- What needs to be done
Some lines in the entries contain the word "deep". Copy all of them.

- Supplied entries
/-- The window of a half of class C2: the T128 offsets from the start of the half (R35). -/
def slotWindowC2 (down : Bool) (half : Nat) : Nat × Nat :=
  let o := half * 512000000
  if down then (o + 3600 * nsU, o + 6000 * nsU) else (o + 500 * nsU, o + 3200 * nsU)

/-- The slot fits its windows: the base window, that of its half where it holds class C2 records, both where it holds both. -/
def slotFits (rd : Nat → Word) (c : CtrlSec) (p : PlanSlot) : Bool :=
  let s := p.e.start * coU
  let inside := fun (w : Nat × Nat) => decide (w.1 ≤ s) && decide (s + p.length rd ≤ w.2)
  let some2 := p.e.half || (p.bundle && p.recs.any c.recC2)
  let base := !p.e.half && !(p.bundle && decide (p.recs ≠ []) && p.recs.all c.recC2)
  (!some2 || inside (slotWindowC2 p.e.down (b2n p.e.half))) && (!base || inside (slotWindow rd p.e.down))

/-- Two slots of one direction and trunk overlap. -/
def slotsMeet (rd : Nat → Word) (p q : PlanSlot) : Bool :=
  decide (p.e.down = q.e.down ∧ p.e.trunk = q.e.trunk) &&
    decide (p.e.start * coU < q.e.start * coU + q.length rd ∧ q.e.start * coU < p.e.start * coU + p.length rd)

/-- CMASK that an axis's slots carry (R34, R266). -/
def AxisDesc.cmask (d : AxisDesc) : Nat :=
  (List.range 16).foldl (fun m j => if d.active j then m + 2 ^ j else m) 0

/-- The first cycle of the hyperperiod in which a slot is active. -/
def PlanSlot.firstCycle (p : PlanSlot) : Nat := ((List.range 16).find? (fun j => p.e.cmask.testBit j)).getD 0

/-- A bundle's records are those of axes whose class and phase its CMASK gives, a safe slot is active in every cycle (R266, R372). -/
def slotMaskOk (c : CtrlSec) (p : PlanSlot) : Bool :=
  match p.e.kind with
  | 0 => p.recs.all (fun r => r.io || match c.axisOf r.axis with
      | some d => decide (p.e.cmask = d.cmask) && (d.c2 || !p.e.half)
      | none => true)
  | 1 => decide (p.e.cmask = 0xFFFF)
  | _ => true

/-- All records of the slot's nodes lie in it, for its direction and half, and no node has more than four (R266). -/
def slotNodesOk (all : List PlanSlot) (p : PlanSlot) : Bool :=
  let twin := all.filter (fun q => q.bundle && decide (q.e.down = p.e.down ∧ q.e.half = p.e.half ∧ q.k ≠ p.k))
  !p.bundle || p.recs.all (fun r => decide ((p.recs.filter (fun q => decide (q.node = r.node))).length ≤ 4)
    && !twin.any (fun q => q.recs.any (fun x => decide (x.node = r.node))))

/-- A class C2 record has a slot in the other half too (R266). -/
def slotHalvesOk (c : CtrlSec) (all : List PlanSlot) (p : PlanSlot) : Bool :=
  !p.bundle || p.recs.all (fun r => !c.recC2 r || all.any (fun q => q.bundle &&
    decide (q.e.down = p.e.down ∧ q.e.half = !p.e.half) && q.recs.any (fun x => !x.io && decide (x.axis = r.axis))))

/-- A spare uplink slot's pair is a spare downlink slot of its trunk (R263, R266). -/
def slotPaired (all : List PlanSlot) (p : PlanSlot) : Bool :=
  all.any (fun q => decide (q.k = p.e.pair ∧ q.e.kind = 2 ∧ q.e.down = true ∧ q.e.trunk = p.e.trunk))

/-- Bytes of a bundle before record `i`, from the frame start: the SFD, the MAC and bundle headers and the records before it
(R252, R535). -/
def PlanSlot.before (p : PlanSlot) (i : Nat) : Nat := 25 + ((p.recs.take i).map p.recLen).sum

/-- Each coupler node's frame is in hand in time for its coupler to send it on (R266, R535). -/
def slotLeadOk (rd : Nat → Word) (c : CtrlSec) (p : PlanSlot) : Bool :=
  !p.bundle || p.e.down || p.recs.zipIdx.all (fun x =>
    let n := x.1.node
    let e := NodeEnt.of (rd (Reg.slcNodeTab (4 * n))) (rd (Reg.slcNodeTab (4 * n + 1))) (rd (Reg.slcNodeTab (4 * n + 2)))
      (rd (Reg.slcNodeTab (4 * n + 3)))
    let first := p.recs.findIdx (fun r => decide (r.node = n))
    let own := frameOver + ((p.recs.filter (fun r => decide (r.node = n))).map p.recLen).sum
    decide (e.level = 0) || decide (x.2 ≠ first) ||
      decide (e.nslot * coU + guardOf rd + wireTime own + 100 * nsU + Tab.get 0 c.dUp n * coU
        ≤ p.e.start * coU + guardOf rd / 2 + wireTime (p.before x.2)))

/-- The last byte of each downlink record is at its node 500 ns before it acts (R266). -/
def slotActOk (rd : Nat → Word) (c : CtrlSec) (p : PlanSlot) : Bool :=
  !p.bundle || !p.e.down || p.recs.zipIdx.all (fun x =>
    let act := if c.recC2 x.1 then 7000 * nsU + b2n p.e.half * 512000000 else (rd Reg.cycAct).toNat * coU
    decide (p.e.start * coU + wireTime (p.before (x.2 + 1) + 7) + Tab.get 0 c.dDown x.1.node * coU + 500 * nsU ≤ act))

/-- Code 0x12: R47 and R266. The spec gives the detail of a failure no slot is at fault for as little as its cycle: free then. -/
def checkSlots (rd : Nat → Word) (c : CtrlSec) : Option Refused :=
  let all := planSlots rd
  let trunks := (List.range 4).filter (fun t => (fld (rd Reg.slcCfg) 3 0).testBit t)
  let spares := fun (t : Nat) => all.filter (fun p => decide (p.e.kind = 2 ∧ p.e.down = false ∧ p.e.trunk = t))
  let deep := (List.range 256).any (fun n => bit (rd (Reg.slcNodeTab (4 * n))) 31 && decide (fld (rd (Reg.slcNodeTab (4 * n))) 29 28 = 3))
  let bad := fun (p : PlanSlot) =>
    !(slotFits rd c p && slotMaskOk c p && slotNodesOk all p && slotHalvesOk c all p && slotLeadOk rd c p && slotActOk rd c p)
  let meet := fun (p : PlanSlot) => (all.filter (fun q => decide (q.k < p.k) && slotsMeet rd p q)).findSome? (fun q =>
    (List.range 16).find? (fun j => p.e.cmask.testBit j && q.e.cmask.testBit j))
  match all.findSome? (fun p => if bad p then some (p.k, p.firstCycle) else (meet p).map (fun j => (p.k, j))) with
  | some x => some ⟨0x12, detail2 x.1 x.2⟩
  | none => refuseUnless (!deep && trunks.all (fun t => (spares t).any (slotPaired all) && decide ((spares t).length ≤ 32))) 0x12 none

/-! ### 0x13 COMPUTE_BUDGET (R48) -/

/-- A job of the budget: when it is ready at the latest, its axis, its cost and its deadline, in 2^-16 ns of the cycle. -/
structure PlanJob where
  ready : Nat
  axis  : Nat
  cost  : Nat
  due   : Option Nat
deriving DecidableEq, Repr

/-- Place of an axis's record in a slot. -/
def PlanSlot.place (p : PlanSlot) (a : Nat) : Option Nat :=
  if p.bundle then p.recs.findIdx? (fun r => !r.io && decide (r.axis = a)) else none

/-- Inserts a job by readiness, then axis index (R38). -/
def insertJob (j : PlanJob) : List PlanJob → List PlanJob
  | [] => [j]
  | h :: t => if j.ready < h.ready ∨ (j.ready = h.ready ∧ j.axis < h.axis) then j :: h :: t else h :: insertJob j t

/-- The post time of an EIU channel by the registers (R84). -/
def postOf (rd : Nat → Word) (c : CtrlSec) (k : Nat) : Nat :=
  postTime (fld (rd (Reg.eiuMode k)) 3 0) (rd (Reg.eiuSerCfg k)) (rd (Reg.eiuSerTiming k)) (rd (Reg.eiuSerCrc k))
    (Tab.get {} c.encs k).tld

/-- The jobs of a cycle of the hyperperiod, in the order in which they are served: worst-case landings are counted at G after the
slot start (R47, R48). -/
def planJobs (rd : Nat → Word) (c : CtrlSec) (all : List PlanSlot) (j : Nat) : List PlanJob :=
  let on := all.filter (fun p => p.bundle && p.e.cmask.testBit j)
  let jobs := c.axes.flatMap (fun q =>
    let d := q.2
    if d.active j = false then []
    else (List.range (halves d.c2)).map (fun h =>
      let find := fun (down : Bool) (f : PlanSlot → Nat → Nat) => on.findSome? (fun p =>
        if p.e.down = down ∧ b2n p.e.half = h then (p.place q.1).map (f p) else none)
      let land := find false (fun p i => p.e.start * coU + guardOf rd + wireTime (p.before (i + 1) + 7))
      let due := find true (fun p i => p.e.start * coU + wireTime (p.before i + 7) - 40 * nsU)
      let ready := match d.chan with
        | some k => h * 512000000 + postOf rd c k
        | none => land.getD ((rd Reg.cycUlEnd).toNat * coU)
      ({ ready := ready, axis := q.1, cost := fld (rd (Reg.ceaKsetInfo d.kset)) 15 0 * clkU, due := due } : PlanJob)))
  jobs.foldl (fun l x => insertJob x l) []

/-- Replaces the engine that is free first. -/
def takeEngine (t : Nat) (until_ : Nat) : List Nat → List Nat
  | [] => []
  | h :: l => if h = t then until_ :: l else h :: takeEngine t until_ l

/-- The first job that would start after its latest start with the engines free from the given times on (R36 to R41, R48). -/
def lateJob : List Nat → List PlanJob → Option PlanJob
  | _, [] => none
  | engs, j :: rest =>
    let free := engs.foldl min (engs.headD 0)
    let start := max j.ready free
    let late := match j.due with
      | some d => decide (d < start + j.cost)
      | none => false
    if late then some j else lateJob (takeEngine free (start + j.cost) engs) rest

/-- Code 0x13: in every cycle of the hyperperiod each job starts by its latest start with 16 engines. -/
def checkCompute (rd : Nat → Word) (c : CtrlSec) : Option Refused :=
  let all := planSlots rd
  match (List.range 16).findSome? (fun j => (lateJob (List.replicate 16 0) (planJobs rd c all j)).map (fun x => (x.axis, j))) with
  | some x => some ⟨0x13, detail2 x.1 x.2⟩
  | none => none

/-! ### 0x14 SERIAL_POST and 0x15 KERNEL (R84) -/

/-- The read period of a channel in 2^-16 ns: that of the axis it feeds that is active most often, else the base period (R79). -/
def readPeriod (rd : Nat → Word) (c : CtrlSec) (k : Nat) : Nat :=
  let t := (rd Reg.cycPeriod).toNat * coU
  let on := c.axes.filter (fun q => decide (q.2.chan = some k))
  match on with
  | [] => t
  | q :: l => l.foldl (fun m x => min m (clsDiv x.2.cls * t / halves x.2.c2)) (clsDiv q.2.cls * t / halves q.2.c2)

/-- Code 0x14: a serial sample would be posted after UL_END, or an SSI frame and TM do not fit the read period. Of a channel that
feeds a class C2 axis UL_END is that of the half (R35). -/
def checkSerial (rd : Nat → Word) (c : CtrlSec) : Option Refused :=
  let bad := fun (k : Nat) =>
    let m := fld (rd (Reg.eiuMode k)) 3 0
    let cfg := rd (Reg.eiuSerCfg k)
    let c2 := c.axes.any (fun q => decide (q.2.chan = some k) && q.2.c2)
    let ue := if c2 then 3200 * nsU else (rd Reg.cycUlEnd).toNat * coU
    (decide (m = 3 ∨ m = 4) && decide (ue < postOf rd c k)) ||
      (decide (m = 3) && decide (readPeriod rd c k < fld cfg 23 18 * serPeriod cfg + fld (rd (Reg.eiuSerTiming k)) 31 22 * 100 * nsU))
  match (List.range 8).find? bad with
  | some k => some ⟨0x14, some k⟩
  | none => none

/-- Code 0x15, the memory part: P holds 16,384 words and Y 2,048 constants. The kernel set at fault is that of the greatest entry
not above the word for P; Y constants belong to no set, and the detail is free for them. -/
def checkMemory (rd : Nat → Word) (c : CtrlSec) : Option Refused :=
  match c.p.find? (fun q => decide (16384 ≤ q.1)) with
  | some _ =>
    let n := fld (rd Reg.ceaCfg) 22 16
    some ⟨0x15, (List.range n).foldl (fun (b : Option Nat) k => match b with
      | none => some k
      | some x => if fld (rd (Reg.ceaKsetInfo x)) 31 18 < fld (rd (Reg.ceaKsetInfo k)) 31 18 then some k else some x) none⟩
  | none => refuseUnless (c.y.all (fun q => decide (q.1 < 2048))) 0x15 none

/-! ### 0x16 RANGE -/

/-- A test of a parameter: its block number (R18), its index within the block, and whether it lies in its range. -/
abbrev RangeTest := Nat × Nat × Bool

/-- Ranges of the parameters of TBU, PEM and CFL (R290, R302, R305, R310, R397, R422, R328). -/
def lineRanges (x : LineSec) (rd : Nat → Word) : List RangeTest :=
  let p := rd Reg.tbuPtpCfg
  let o := rd Reg.tbuPpsCfg
  let mode := fld o 31 30
  let tol := rd Reg.tbuTol
  let sgn4 := fun (hi lo : Nat) => sgn 4 (fld p hi lo)
  let width := fld o 18 0
  [(4, 0, inRange 100 60000 x.runWait),
   (5, 0, inRange 2 8 (fld p 31 28) && decide (-3 ≤ sgn4 27 24 ∧ sgn4 27 24 ≤ 0) && decide (-7 ≤ sgn4 23 20 ∧ sgn4 23 20 ≤ 0)
     && decide (-7 ≤ sgn4 19 16 ∧ sgn4 19 16 ≤ -3) && decide (fld p 7 0 ≤ 127)),
   (5, 1, inRange 4 4000 (fld tol 31 16) && decide (fld tol 31 16 < fld tol 15 0)),
   (5, 2, decide (mode ≤ 2) && decide (fld o 29 25 ≤ 20) && decide (fld o 24 23 ≤ 2) && decide (fld o 21 19 ≤ 2)
     && (decide (mode = 0) || inRange 1 500000 width)
     && (decide (mode ≠ 2) || decide (width * 64000 < 2 ^ fld o 29 25 * (rd Reg.cycPeriod).toNat))),
   (15, 0, inRange 100 60000 x.plan.timeout)]

/-- Ranges of the event log's and the health manager's parameters (R489, R491, R498, R519). -/
def logRanges (rd : Nat → Word) (c : CtrlSec) : List RangeTest :=
  let codes : List Nat := c.lims.map (fun l => l.code)
  let h := rd Reg.hlmCfg
  (c.lims.zipIdx.map (fun q => ((22, q.2, inRange 1 65535 q.1.burst && inRange 1 65535 q.1.period && decide (q.1.code / 256 ≠ 22)
      && decide (q.2 < 64) && !(codes.take q.2).contains q.1.code) : RangeTest)))
    ++ [(22, 64, inRange 1 1024 (fld (rd Reg.elgCfg) 10 0)),
        (23, 0, inRange 1 15 (fld h 7 4) && inRange 1 15 (fld h 3 0) && decide (fld (rd Reg.hlmCfg2) 13 0 ≤ 8760))]

/-- Ranges of an EIU channel's settings, where it is in use (R69, R71, R72, R80 to R82, R93). -/
def encRange (rd : Nat → Word) (k : Nat) : RangeTest :=
  let m := fld (rd (Reg.eiuMode k)) 3 0
  let q := rd (Reg.eiuQcfg k)
  let v := rd (Reg.eiuSpeedCfg k)
  let s := rd (Reg.eiuSerCfg k)
  let sup := fld (rd (Reg.eiuMode k)) 19 16
  let sh := sgn 8 (fld s 7 0)
  let biss := decide (m = 4 ∨ m = 6)
  let serial := decide (2 < m)
  (8, k, decide (m = 0) || (decide (m ≤ 6) && (decide (sup ≤ 7) || decide (sup = 15))
    && inRange 1 200 (fld q 23 16) && inRange 1 64 (fld q 6 0)
    && inRange 2 15 (fld v 31 28) && decide (fld v 27 24 ≤ 12) && (decide (m ≠ 1) || decide (fld v 27 24 = 0))
    && inRange 3 255 (fld v 23 16) && inRange 1000 60000 (fld v 15 0)
    && (!serial || (inRange 2 200 (fld s 31 24) && inRange 8 63 (fld s 23 18) && decide (-16 ≤ sh ∧ sh ≤ 16)
      && decide (fld (rd (Reg.eiuSerTiming k)) 10 0 ≤ 1600)
      && (!biss || (inRange 1 15 (fld s 11 8) && inRange 4 16 (fld (rd (Reg.eiuSerCrc k)) 20 16)))))))

/-- Ranges of a fast input's settings; roles 1 to 3 name a described axis (R94 to R98, R109). -/
def finRange (rd : Nat → Word) (c : CtrlSec) (k : Nat) : RangeTest :=
  let g := rd (Reg.dioInCfg k)
  let r := rd (Reg.dioInRate k)
  let role := fld g 19 16
  (9, k, inRange 1 1023 (fld g 29 20) && decide (role ≤ 3) && (decide (role = 0) || (c.axisOf (fld g 7 0)).isSome)
    && inRange 1 65535 (fld (rd (Reg.dioInTime k)) 15 0) && inRange 1 255 (fld r 15 8) && inRange 1 255 (fld r 7 0))

/-- A ramp set within its limits (R188). -/
def Ramp.ok (r : Ramp) (vlim : Nat) : Bool :=
  decide (0 < r.vmax ∧ r.vmax ≤ vlim ∧ r.vstart ≤ r.vmax ∧ r.vstop ≤ r.vmax ∧ 0 < r.a1 ∧ 0 < r.a2 ∧ 0 < r.d1 ∧ 0 < r.d2)

/-- A line angle's parameters within the ranges of R222. A virtual master's description has no V_LIM, so V_MAX bounds itself. -/
def LaDecl.ok (d : LaDecl) : Bool :=
  let periodic := decide (d.src = .periodicFin ∨ d.src = .periodicPps)
  let r := d.pgn.ramp 0
  (decide (d.src ≠ .axis ∧ d.src ≠ .encoder) || (decide (d.snum ≠ 0) && inRange 1 4294967295 d.sden))
    && (decide (d.src ≠ .remote) || inRange 2 16 d.ageMax)
    && (!periodic || (inRange 1 4294967296 d.stepRaw && inRange 500 20000000 d.fMin && inRange 500 20000000 d.fMax
      && inRange 50 50000 d.pllBw && decide (d.pllBw * 10 ≤ d.fMin) && decide (1 ≤ d.lockTol ∧ d.lockTol * 10 ≤ d.stepRaw)
      && inRange 1 15 d.missMax))
    && (if d.src = .virtual then r.ok r.vmax && decide (0 < d.pgn.qd)
        else decide (d.src = .none) || (decide (d.loss ≤ 2 ∧ d.tCoast ≤ 60000000000 ∧ 0 < d.lossDec) && inRange 1 255 d.nBack
          && decide (d.rejoin ≤ 2) && inRange 1000000 60000000000 d.tRejoin))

- Expected answer
  let deep := (List.range 256).any (fun n => bit (rd (Reg.slcNodeTab (4 * n))) 31 && decide (fld (rd (Reg.slcNodeTab (4 * n))) 29 28 = 3))
  | none => refuseUnless (!deep && trunks.all (fun t => (spares t).any (slotPaired all) && decide ((spares t).length ≤ 32))) 0x12 none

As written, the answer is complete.